Question: How well did your model predict the test class labels? Given what you learned in the pre-class assignment about false positives and false negatives, what other questions should we ask about the accuracy of our model?

Answer here.


4. Tuning hyperparameters

Most ML models have some number of parameters that can be tuned to try to build better models. Later, we will see hwo to explore those parameters automatically, but now, we will just do things manually. For KNN, this is ok because there’s only one commnly tuned parameter: n_neighbors, which the number of neighboring points the algorithm takes into account when it looks for similar classes.

Look at the documentation for KNN and determine the default number of neighbors.

Do this.

  • Repeat your analysis above (you only need to create a new model, not resplit the data!).

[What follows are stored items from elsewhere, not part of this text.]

/-! ### writeResult -/

@[simp] theorem State.writeResult_regs (r : Reg) (v : Word) (w : FlagWrite) :
    (s.writeResult r v w).regs = writeReg s.regs r v := rfl
@[simp] theorem State.writeResult_pc (r : Reg) (v : Word) (w : FlagWrite) : (s.writeResult r v w).pc = s.pc := rfl
@[simp] theorem State.writeResult_eipc (r : Reg) (v : Word) (w : FlagWrite) :
    (s.writeResult r v w).eipc = s.eipc := rfl
@[simp] theorem State.writeResult_eipsw (r : Reg) (v : Word) (w : FlagWrite) :
    (s.writeResult r v w).eipsw = s.eipsw := rfl
@[simp] theorem State.writeResult_fepc (r : Reg) (v : Word) (w : FlagWrite) :
    (s.writeResult r v w).fepc = s.fepc := rfl
@[simp] theorem State.writeResult_fepsw (r : Reg) (v : Word) (w : FlagWrite) :
    (s.writeResult r v w).fepsw = s.fepsw := rfl
@[simp] theorem State.writeResult_ecr (r : Reg) (v : Word) (w : FlagWrite) : (s.writeResult r v w).ecr = s.ecr := rfl
@[simp] theorem State.writeResult_psw (r : Reg) (v : Word) (w : FlagWrite) :
    (s.writeResult r v w).psw = w.apply s.psw := rfl
@[simp] theorem State.writeResult_ctpc (r : Reg) (v : Word) (w : FlagWrite) :
    (s.writeResult r v w).ctpc = s.ctpc := rfl
@[simp] theorem State.writeResult_ctpsw (r : Reg) (v : Word) (w : FlagWrite) :
    (s.writeResult r v w).ctpsw = s.ctpsw := rfl
@[simp] theorem State.writeResult_dbpc (r : Reg) (v : Word) (w : FlagWrite) :
    (s.writeResult r v w).dbpc = s.dbpc := rfl
@[simp] theorem State.writeResult_dbpsw (r : Reg) (v : Word) (w : FlagWrite) :
    (s.writeResult r v w).dbpsw = s.dbpsw := rfl
@[simp] theorem State.writeResult_ctbp (r : Reg) (v : Word) (w : FlagWrite) :
    (s.writeResult r v w).ctbp = s.ctbp := rfl
@[simp] theorem State.writeResult_dir (r : Reg) (v : Word) (w : FlagWrite) : (s.writeResult r v w).dir = s.dir := rfl
@[simp] theorem State.writeResult_halted (r : Reg) (v : Word) (w : FlagWrite) :
    (s.writeResult r v w).halted = s.halted := rfl
@[simp] theorem State.writeResult_mem (r : Reg) (v : Word) (w : FlagWrite) : (s.writeResult r v w).mem = s.mem := rfl
@[simp] theorem State.writeResult_product (r : Reg) (v : Word) (w : FlagWrite) :
    (s.writeResult r v w).product = s.product := rfl
@[simp] theorem State.writeResult_req (r : Reg) (v : Word) (w : FlagWrite) : (s.writeResult r v w).req = s.req := rfl
@[simp] theorem State.writeResult_script (r : Reg) (v : Word) (w : FlagWrite) :
    (s.writeResult r v w).script = s.script := rfl
@[simp] theorem State.writeResult_draws (r : Reg) (v : Word) (w : FlagWrite) :
    (s.writeResult r v w).draws = s.draws := rfl
@[simp] theorem State.writeResult_unsynced (r : Reg) (v : Word) (w : FlagWrite) :
    (s.writeResult r v w).unsynced = s.unsynced := rfl
@[simp] theorem State.writeResult_window (r : Reg) (v : Word) (w : FlagWrite) :
    (s.writeResult r v w).window = s.window := rfl

/-! ### writeProduct -/

@[simp] theorem State.writeProduct_regs (r q : Reg) (p : BitVec 64) :
    (s.writeProduct r q p).regs = writeReg (writeReg s.regs r (p.extractLsb' 0 32)) q (p.extractLsb' 32 32) := rfl
@[simp] theorem State.writeProduct_pc (r q : Reg) (p : BitVec 64) : (s.writeProduct r q p).pc = s.pc := rfl
@[simp] theorem State.writeProduct_eipc (r q : Reg) (p : BitVec 64) : (s.writeProduct r q p).eipc = s.eipc := rfl
@[simp] theorem State.writeProduct_eipsw (r q : Reg) (p : BitVec 64) : (s.writeProduct r q p).eipsw = s.eipsw := rfl
@[simp] theorem State.writeProduct_fepc (r q : Reg) (p : BitVec 64) : (s.writeProduct r q p).fepc = s.fepc := rfl
@[simp] theorem State.writeProduct_fepsw (r q : Reg) (p : BitVec 64) : (s.writeProduct r q p).fepsw = s.fepsw := rfl
@[simp] theorem State.writeProduct_ecr (r q : Reg) (p : BitVec 64) : (s.writeProduct r q p).ecr = s.ecr := rfl
@[simp] theorem State.writeProduct_psw (r q : Reg) (p : BitVec 64) : (s.writeProduct r q p).psw = s.psw := rfl
@[simp] theorem State.writeProduct_ctpc (r q : Reg) (p : BitVec 64) : (s.writeProduct r q p).ctpc = s.ctpc := rfl
@[simp] theorem State.writeProduct_ctpsw (r q : Reg) (p : BitVec 64) : (s.writeProduct r q p).ctpsw = s.ctpsw := rfl
@[simp] theorem State.writeProduct_dbpc (r q : Reg) (p : BitVec 64) : (s.writeProduct r q p).dbpc = s.dbpc := rfl
@[simp] theorem State.writeProduct_dbpsw (r q : Reg) (p : BitVec 64) : (s.writeProduct r q p).dbpsw = s.dbpsw := rfl
@[simp] theorem State.writeProduct_ctbp (r q : Reg) (p : BitVec 64) : (s.writeProduct r q p).ctbp = s.ctbp := rfl
@[simp] theorem State.writeProduct_dir (r q : Reg) (p : BitVec 64) : (s.writeProduct r q p).dir = s.dir := rfl
@[simp] theorem State.writeProduct_halted (r q : Reg) (p : BitVec 64) :
    (s.writeProduct r q p).halted = s.halted := rfl
@[simp] theorem State.writeProduct_mem (r q : Reg) (p : BitVec 64) : (s.writeProduct r q p).mem = s.mem := rfl
@[simp] theorem State.writeProduct_product (r q : Reg) (p : BitVec 64) :
    (s.writeProduct r q p).product = s.product := rfl
@[simp] theorem State.writeProduct_req (r q : Reg) (p : BitVec 64) : (s.writeProduct r q p).req = s.req := rfl
@[simp] theorem State.writeProduct_script (r q : Reg) (p : BitVec 64) :
    (s.writeProduct r q p).script = s.script := rfl
@[simp] theorem State.writeProduct_draws (r q : Reg) (p : BitVec 64) : (s.writeProduct r q p).draws = s.draws := rfl
@[simp] theorem State.writeProduct_unsynced (r q : Reg) (p : BitVec 64) :
    (s.writeProduct r q p).unsynced = s.unsynced := rfl
@[simp] theorem State.writeProduct_window (r q : Reg) (p : BitVec 64) :
    (s.writeProduct r q p).window = s.window := rfl

/-! ### writeQuotient -/

@[simp] theorem State.writeQuotient_regs (r : Reg) (d : Division) :
    (s.writeQuotient r d).regs = writeReg s.regs r d.quotient := rfl
@[simp] theorem State.writeQuotient_pc (r : Reg) (d : Division) : (s.writeQuotient r d).pc = s.pc := rfl
@[simp] theorem State.writeQuotient_eipc (r : Reg) (d : Division) : (s.writeQuotient r d).eipc = s.eipc := rfl
@[simp] theorem State.writeQuotient_eipsw (r : Reg) (d : Division) : (s.writeQuotient r d).eipsw = s.eipsw := rfl
@[simp] theorem State.writeQuotient_fepc (r : Reg) (d : Division) : (s.writeQuotient r d).fepc = s.fepc := rfl
@[simp] theorem State.writeQuotient_fepsw (r : Reg) (d : Division) : (s.writeQuotient r d).fepsw = s.fepsw := rfl
@[simp] theorem State.writeQuotient_ecr (r : Reg) (d : Division) : (s.writeQuotient r d).ecr = s.ecr := rfl
@[simp] theorem State.writeQuotient_psw (r : Reg) (d : Division) :
    (s.writeQuotient r d).psw = d.flags.apply s.psw := rfl
@[simp] theorem State.writeQuotient_ctpc (r : Reg) (d : Division) : (s.writeQuotient r d).ctpc = s.ctpc := rfl
@[simp] theorem State.writeQuotient_ctpsw (r : Reg) (d : Division) : (s.writeQuotient r d).ctpsw = s.ctpsw := rfl
@[simp] theorem State.writeQuotient_dbpc (r : Reg) (d : Division) : (s.writeQuotient r d).dbpc = s.dbpc := rfl
@[simp] theorem State.writeQuotient_dbpsw (r : Reg) (d : Division) : (s.writeQuotient r d).dbpsw = s.dbpsw := rfl
@[simp] theorem State.writeQuotient_ctbp (r : Reg) (d : Division) : (s.writeQuotient r d).ctbp = s.ctbp := rfl
@[simp] theorem State.writeQuotient_dir (r : Reg) (d : Division) : (s.writeQuotient r d).dir = s.dir := rfl
@[simp] theorem State.writeQuotient_halted (r : Reg) (d : Division) : (s.writeQuotient r d).halted = s.halted := rfl
@[simp] theorem State.writeQuotient_mem (r : Reg) (d : Division) : (s.writeQuotient r d).mem = s.mem := rfl
@[simp] theorem State.writeQuotient_product (r : Reg) (d : Division) :
    (s.writeQuotient r d).product = s.product := rfl
@[simp] theorem State.writeQuotient_req (r : Reg) (d : Division) : (s.writeQuotient r d).req = s.req := rfl
@[simp] theorem State.writeQuotient_script (r : Reg) (d : Division) : (s.writeQuotient r d).script = s.script := rfl
@[simp] theorem State.writeQuotient_draws (r : Reg) (d : Division) :
    (s.writeQuotient r d).draws = s.draws + d.used := rfl
@[simp] theorem State.writeQuotient_unsynced (r : Reg) (d : Division) :
    (s.writeQuotient r d).unsynced = s.unsynced := rfl
@[simp] theorem State.writeQuotient_window (r : Reg) (d : Division) : (s.writeQuotient r d).window = s.window := rfl

/-! ### writeDivision -/

@[simp] theorem State.writeDivision_regs (r q : Reg) (d : Division) :
    (s.writeDivision r q d).regs = writeReg (writeReg s.regs r d.quotient) q d.remainder := rfl
@[simp] theorem State.writeDivision_pc (r q : Reg) (d : Division) : (s.writeDivision r q d).pc = s.pc := rfl
@[simp] theorem State.writeDivision_eipc (r q : Reg) (d : Division) : (s.writeDivision r q d).eipc = s.eipc := rfl
@[simp] theorem State.writeDivision_eipsw (r q : Reg) (d : Division) : (s.writeDivision r q d).eipsw = s.eipsw := rfl
@[simp] theorem State.writeDivision_fepc (r q : Reg) (d : Division) : (s.writeDivision r q d).fepc = s.fepc := rfl
@[simp] theorem State.writeDivision_fepsw (r q : Reg) (d : Division) : (s.writeDivision r q d).fepsw = s.fepsw := rfl
@[simp] theorem State.writeDivision_ecr (r q : Reg) (d : Division) : (s.writeDivision r q d).ecr = s.ecr := rfl
@[simp] theorem State.writeDivision_psw (r q : Reg) (d : Division) :
    (s.writeDivision r q d).psw = d.flags.apply s.psw := rfl
@[simp] theorem State.writeDivision_ctpc (r q : Reg) (d : Division) : (s.writeDivision r q d).ctpc = s.ctpc := rfl
@[simp] theorem State.writeDivision_ctpsw (r q : Reg) (d : Division) : (s.writeDivision r q d).ctpsw = s.ctpsw := rfl
@[simp] theorem State.writeDivision_dbpc (r q : Reg) (d : Division) : (s.writeDivision r q d).dbpc = s.dbpc := rfl
@[simp] theorem State.writeDivision_dbpsw (r q : Reg) (d : Division) : (s.writeDivision r q d).dbpsw = s.dbpsw := rfl
@[simp] theorem State.writeDivision_ctbp (r q : Reg) (d : Division) : (s.writeDivision r q d).ctbp = s.ctbp := rfl
@[simp] theorem State.writeDivision_dir (r q : Reg) (d : Division) : (s.writeDivision r q d).dir = s.dir := rfl
@[simp] theorem State.writeDivision_halted (r q : Reg) (d : Division) :
    (s.writeDivision r q d).halted = s.halted := rfl
@[simp] theorem State.writeDivision_mem (r q : Reg) (d : Division) : (s.writeDivision r q d).mem = s.mem := rfl
@[simp] theorem State.writeDivision_product (r q : Reg) (d : Division) :
    (s.writeDivision r q d).product = s.product := rfl
@[simp] theorem State.writeDivision_req (r q : Reg) (d : Division) : (s.writeDivision r q d).req = s.req := rfl
@[simp] theorem State.writeDivision_script (r q : Reg) (d : Division) :
    (s.writeDivision r q d).script = s.script := rfl
@[simp] theorem State.writeDivision_draws (r q : Reg) (d : Division) :
    (s.writeDivision r q d).draws = s.draws + d.used := rfl
@[simp] theorem State.writeDivision_unsynced (r q : Reg) (d : Division) :
    (s.writeDivision r q d).unsynced = s.unsynced := rfl
@[simp] theorem State.writeDivision_window (r q : Reg) (d : Division) :
    (s.writeDivision r q d).window = s.window := rfl

/-! ### returnTo -/

@[simp] theorem State.returnTo_regs (pc psw : Word) : (s.returnTo pc psw).regs = s.regs := rfl
@[simp] theorem State.returnTo_pc (pc psw : Word) : (s.returnTo pc psw).pc = pcMask pc := rfl
@[simp] theorem State.returnTo_eipc (pc psw : Word) : (s.returnTo pc psw).eipc = s.eipc := rfl
@[simp] theorem State.returnTo_eipsw (pc psw : Word) : (s.returnTo pc psw).eipsw = s.eipsw := rfl
@[simp] theorem State.returnTo_fepc (pc psw : Word) : (s.returnTo pc psw).fepc = s.fepc := rfl
@[simp] theorem State.returnTo_fepsw (pc psw : Word) : (s.returnTo pc psw).fepsw = s.fepsw := rfl
@[simp] theorem State.returnTo_ecr (pc psw : Word) : (s.returnTo pc psw).ecr = s.ecr := rfl
@[simp] theorem State.returnTo_psw (pc psw : Word) : (s.returnTo pc psw).psw = pswBits psw := rfl
@[simp] theorem State.returnTo_ctpc (pc psw : Word) : (s.returnTo pc psw).ctpc = s.ctpc := rfl
@[simp] theorem State.returnTo_ctpsw (pc psw : Word) : (s.returnTo pc psw).ctpsw = s.ctpsw := rfl
@[simp] theorem State.returnTo_dbpc (pc psw : Word) : (s.returnTo pc psw).dbpc = s.dbpc := rfl
@[simp] theorem State.returnTo_dbpsw (pc psw : Word) : (s.returnTo pc psw).dbpsw = s.dbpsw := rfl
@[simp] theorem State.returnTo_ctbp (pc psw : Word) : (s.returnTo pc psw).ctbp = s.ctbp := rfl
@[simp] theorem State.returnTo_dir (pc psw : Word) : (s.returnTo pc psw).dir = s.dir := rfl
@[simp] theorem State.returnTo_halted (pc psw : Word) : (s.returnTo pc psw).halted = s.halted := rfl
@[simp] theorem State.returnTo_mem (pc psw : Word) : (s.returnTo pc psw).mem = s.mem := rfl
@[simp] theorem State.returnTo_product (pc psw : Word) : (s.returnTo pc psw).product = s.product := rfl
@[simp] theorem State.returnTo_req (pc psw : Word) : (s.returnTo pc psw).req = s.req := rfl
@[simp] theorem State.returnTo_script (pc psw : Word) : (s.returnTo pc psw).script = s.script := rfl
@[simp] theorem State.returnTo_draws (pc psw : Word) : (s.returnTo pc psw).draws = s.draws := rfl
@[simp] theorem State.returnTo_unsynced (pc psw : Word) :
    (s.returnTo pc psw).unsynced = s.unsynced.filter fun c => s.product.kindAt c != .ram := rfl
@[simp] theorem State.returnTo_window (pc psw : Word) : (s.returnTo pc psw).window = s.window := rfl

  • Choose a number of neighbors that is fewer than the default.

How does your model perform compared to the default?

## your code here

4.1 Automate it

Now that you have checked a slightly different number of neighbors, let’s systematically see how our accuract changes with number of neighbors.

Do this.

  • Write a function that takes number of neighbors and returns accuracy of the model

  • For 2 to 10 neighbors, compute the accuracy

  • Plot the accuracy as a function of number of neighbors

What happens to the accuracy? Is there a good choice of n_neighbors to acheive the highest accuracy?